**TASK BRIEF**. Could you reproduce, word for word, everything below from the line containing "(s.me.rs x.a - 1 ≠" down to the line containing "Becomes (.jr x) x.g s (after", with both of those lines included and no others?

**ENTRIES SUPPLIED**.
-- ==== Sys2Proof/Certificates/Slice0/Obligations.lean ====
section
/-! DEFINITION. The statements for the provers: what the spec's rules say of decoding, of each instruction and of each event of
the machine's other agents, what they leave alone, and what every step keeps. -/
section
open Sys2Proof Machine

/-! ### The register chapter -/

/-- The values of the two-operand integer instructions (R81), each with the exact integer that its row of the table gives, from
the two operand values and the shift count. -/
def Sys2Proof.integerRows (x : ArgInt) (w : Nat) (a b : Int) (k : Nat) : List (Instr × Int) :=
  [(.add x, a + b), (.sub x, a - b), (.mul x, a * b), (.mulh x, a * b / 2 ^ w), (.mulhu x, a * b / 2 ^ w),
   (.div x, if b = 0 then -1 else a.tdiv b), (.divu x, if b = 0 then 2 ^ w - 1 else a.tdiv b),
   (.rem x, if b = 0 then a else a - b * a.tdiv b), (.remu x, if b = 0 then a else a - b * a.tdiv b),
   (.and x, (bitsOf w a &&& bitsOf w b : Nat)), (.or x, (bitsOf w a ||| bitsOf w b : Nat)),
   (.xor x, (bitsOf w a ^^^ bitsOf w b : Nat)), (.andn x, (bitsOf w a &&& bitsOf w (-b - 1) : Nat)),
   (.shl x, a * 2 ^ k), (.shr x, (bitsOf w a / 2 ^ k : Nat)), (.sar x, asInt w (bitsOf w a) / 2 ^ k),
   (.rol x, (bitsOf w a * 2 ^ k + bitsOf w a / 2 ^ (w - k) : Nat)),
   (.min x, if b < a then b else a), (.max x, if a < b then b else a),
   (.minu x, if b < a then b else a), (.maxu x, if a < b then b else a)]

/-- R81: a ready two-operand integer instruction writes its destination with the exact result, clamped and with the saturation
flag where it saturates, else taken modulo 2^w, extended by the signedness of the type; it goes on to the next slot, and a
result that would put s2 below the stack limit is a stack-limit trap (R76). It rests on readings of the model (log entry 17). -/
def Obligations.IntegerInstructionsWriteTheirResult : Prop :=
  ∀ (x : ArgInt) (s : State),
    ∀ p ∈ integerRows x (tyBits x.ty) (valOf (tyBits x.ty) (tySigned x.ty) (s.me.rs x.a))
        (valOf (tyBits x.ty) (tySigned x.ty) (s.me.srcB x.b)) ((s.me.srcB x.b).toNat % tyBits x.ty),
      (x.sat = false → WritesScalar p.1 x.g s x.d (ext64 (tyBits x.ty) (tySigned x.ty) p.2))
        ∧ (x.sat = true → WritesFlagged p.1 x.g s x.d
            (ext64 (tyBits x.ty) (tySigned x.ty) (clampTo (tyBits x.ty) (tySigned x.ty) p.2).1)
            (if (clampTo (tyBits x.ty) (tySigned x.ty) p.2).2 then flSat else 0))

/-- R82 to R86, R88, R92: the other instructions of the register chapter that write a scalar. -/
def Sys2Proof.ScalarWritersWriteTheirResult : Prop :=
  (∀ (x : ArgTDA) (s : State),
    WritesScalar (.clz x) x.g s x.d (word (leading ((s.me.rs x.a).toNat % 2 ^ tyBits x.ty) (tyBits x.ty)))
      ∧ WritesScalar (.ctz x) x.g s x.d (word (trailing ((s.me.rs x.a).toNat % 2 ^ tyBits x.ty) (tyBits x.ty) 0))
      ∧ WritesScalar (.popc x) x.g s x.d (word (ones ((s.me.rs x.a).toNat % 2 ^ tyBits x.ty) (tyBits x.ty))))
  ∧ (∀ (x : ArgBext) (s : State), WritesScalar (.bext x) x.g s x.d
      (ext64 x.len.toNat (tySigned x.ty)
        ((s.me.rs x.a).toNat / 2 ^ ((s.me.srcB x.pos).toNat % 64) % 2 ^ x.len.toNat : Nat)))
  ∧ (∀ (x : ArgBins) (s : State),
      let m : Word := word ((2 ^ x.len.toNat - 1) * 2 ^ ((s.me.srcB x.pos).toNat % 64))
      WritesScalar (.bins x) x.g s x.d
        ((s.me.rs x.a &&& ~~~m) ||| ((s.me.rs x.c <<< ((s.me.srcB x.pos).toNat % 64)) &&& m)))
  ∧ (∀ (x : ArgLea) (s : State), WritesScalar (.lea x) x.g s x.d
      (s.me.rs x.addr.base + (s.me.rs x.addr.index <<< x.addr.scale.val) + x.addr.disp.signExtend 64))
  ∧ (∀ (x : ArgLi) (s : State), WritesScalar (.li x) x.g s x.d
      (if x.ty = .i64 then x.imm.signExtend 64 else x.imm.zeroExtend 64))
  ∧ (∀ (x : ArgMov) (d : SReg) (s : State), x.dst = .reg d → WritesScalar (.mov x) x.g s d
      (match x.src with | .reg r => s.me.rs r | .special k => s.special k))
  ∧ (∀ (x : ArgMov) (s : State), x.dst = .fcsr → Computes (.mov x) x.g s
      { s.me with fcsr := (match x.src with | .reg r => s.me.rs r | .special k => s.special k) &&& fcsrMask })
  ∧ (∀ (x : ArgSel) (s : State), WritesScalar (.sel x) x.g s x.d (if s.me.rp x.p then s.me.rs x.a else s.me.srcB x.b))
  ∧ (∀ (x : ArgD) (s : State), WritesScalar (.ppack x) x.g s x.d
      (word ((List.range 8).map fun k => if s.me.rp (Fin.ofNat 8 k) then 2 ^ k else 0).sum))
  ∧ (∀ (x : ArgRdsr) (s : State), (x.n.sup = true → s.cur.ctx = 9) → WritesScalar (.rdsr x) x.g s x.d (s.sysReg x.n))

/-- R87, R88: the instructions that write predicates; a write to p0 is discarded. -/
def Sys2Proof.PredicateWritersWriteTheirResult : Prop :=
  (∀ (x : ArgCmp) (s : State),
    let a := valOf (tyBits x.ty) (tySigned x.ty) (s.me.rs x.a)
    let b := valOf (tyBits x.ty) (tySigned x.ty) (s.me.srcB x.b)
    Computes (.cmp x) x.g s (s.me.wp x.pd (match x.cond with
      | .eq => a == b | .ne => a != b | .lt => decide (a < b) | .le => decide (a ≤ b) | .gt => decide (b < a)
      | .ge => decide (b ≤ a) | .tst => bitsOf (tyBits x.ty) a &&& bitsOf (tyBits x.ty) b != 0
      | .tstn => bitsOf (tyBits x.ty) a &&& bitsOf (tyBits x.ty) b == 0)))
  ∧ (∀ (x : ArgP3) (s : State),
      Computes (.pand x) x.g s (s.me.wp x.d (s.me.rp x.a && s.me.rp x.b))
        ∧ Computes (.por x) x.g s (s.me.wp x.d (s.me.rp x.a || s.me.rp x.b))
        ∧ Computes (.pxor x) x.g s (s.me.wp x.d (s.me.rp x.a != s.me.rp x.b)))
  ∧ (∀ (x : ArgP2) (s : State), Computes (.pnot x) x.g s (s.me.wp x.d (!s.me.rp x.a)))
  ∧ (∀ (x : ArgPunpk) (s : State), ready (.punpk x) x.g s = true →
      ∃ y : Ctx, exec (.punpk x) s = .next (s.goesOn y) ∧ y = { s.me with p := y.p }
        ∧ ∀ r : PReg, y.rp r = if r.val = 0 then true
            else if bit x.mask.toNat r.val then bit (s.me.rs x.a).toNat r.val else s.me.rp r)
  ∧ (∀ (x : Ctx) (v : Bool), (x.wp 0 v) = x ∧ x.rp 0 = true)

/-- R82 to R88, R92: the other instructions of the register chapter that write a scalar or a predicate. -/
def Obligations.ScalarAndPredicateWritersWriteTheirResult : Prop :=
  ScalarWritersWriteTheirResult ∧ PredicateWritersWriteTheirResult

/-- R89, R90: a taken branch goes to its target, with the registers that it writes, when the target passes the checks of R30; a
`br` or `loop` that is not taken falls through. -/
def Sys2Proof.BranchesGoToTheirTarget : Prop :=
  ∀ s : State,
    let ok (pc : Word) : Bool := (s.checkTarget (s.ctxRegion s.cur.cell s.cur.ctx) s.cur.cell pc).isNone
    let after (y : Ctx) (pc : Word) : State := s.modMe fun _ => y.jump pc
    let at_ (t : Target) : Word := word (lineOf s.me.pc) + t.loff.signExtend 64 * 64 + word (12 * t.slot.val)
    (∀ x : ArgBr,
      ((s.me.rs x.a == 0) = x.z → ok (at_ x.t) = true → Becomes (.br x) x.g s (after s.me (at_ x.t)))
        ∧ ((s.me.rs x.a == 0) ≠ x.z → Computes (.br x) x.g s s.me))
    ∧ (∀ x : ArgT, ok (at_ x.t) = true →
        Becomes (.jmp x) x.g s (after s.me (at_ x.t)) ∧ Becomes (.call x) x.g s (after (s.me.ws 1 (pcNext s.me.pc)) (at_ x.t)))
    ∧ (∀ x : ArgLoop,
        (s.me.rs x.a - 1 ≠ 0 → belowLimit s x.a (s.me.rs x.a - 1) = false → ok (at_ x.t) = true →
          Becomes (.loop x) x.g s (after (s.me.ws x.a (s.me.rs x.a - 1)) (at_ x.t)))
        ∧ (s.me.rs x.a - 1 = 0 → belowLimit s x.a 0 = false → Computes (.loop x) x.g s (s.me.ws x.a 0)))
    ∧ (∀ x : ArgA, ok (s.me.rs x.a) = true →
        Becomes (.jr x) x.g s (after s.me (s.me.rs x.a)) ∧ Becomes (.ret x) x.g s (after s.me (s.me.rs x.a))
          ∧ Becomes (.callr x) x.g s (after (s.me.ws 1 (pcNext s.me.pc)) (s.me.rs x.a)))

/-- R30, R89: a taken branch whose target is misaligned, outside an execute unit, or no target by the line's mask takes the
trap of R30 at the branch, and writes neither s1 nor the loop count. -/
def Sys2Proof.BadTargetTrapsAndWritesNothing : Prop :=
  ∀ (s : State) (t : TrapInfo),
    let bad (pc : Word) : Prop := s.checkTarget (s.ctxRegion s.cur.cell s.cur.ctx) s.cur.cell pc = some t
    let trapped : State := s.takeTrap s.cur.cell s.cur.ctx t
    (∀ x : ArgT, bad (targetPc s.me.pc x.t) → Becomes (.jmp x) x.g s trapped ∧ Becomes (.call x) x.g s trapped)
    ∧ (∀ x : ArgBr, (s.me.rs x.a == 0) = x.z → bad (targetPc s.me.pc x.t) → Becomes (.br x) x.g s trapped)
    ∧ (∀ x : ArgLoop, s.me.rs x.a - 1 ≠ 0 → belowLimit s x.a (s.me.rs x.a - 1) = false → bad (targetPc s.me.pc x.t) →
        Becomes (.loop x) x.g s trapped)
    ∧ (∀ x : ArgA, bad (s.me.rs x.a) →
        Becomes (.jr x) x.g s trapped ∧ Becomes (.ret x) x.g s trapped ∧ Becomes (.callr x) x.g s trapped)
    ∧ (slotAligned (s.me.pc + 1) = false → s.checkTarget 0 0 (s.me.pc + 1) = some { cause := 0, val := s.me.pc + 1, info := 0 })

/-- R30, R89, R90: branches, and branches whose target fails its checks. -/
def Obligations.BranchesGoToTheirTargetOrTrap : Prop := BranchesGoToTheirTarget ∧ BadTargetTrapsAndWritesNothing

**EXERCISE ANSWER**.
        (s.me.rs x.a - 1 ≠ 0 → belowLimit s x.a (s.me.rs x.a - 1) = false → ok (at_ x.t) = true →
          Becomes (.loop x) x.g s (after (s.me.ws x.a (s.me.rs x.a - 1)) (at_ x.t)))
        ∧ (s.me.rs x.a - 1 = 0 → belowLimit s x.a 0 = false → Computes (.loop x) x.g s (s.me.ws x.a 0)))
    ∧ (∀ x : ArgA, ok (s.me.rs x.a) = true →
        Becomes (.jr x) x.g s (after s.me (s.me.rs x.a)) ∧ Becomes (.ret x) x.g s (after s.me (s.me.rs x.a))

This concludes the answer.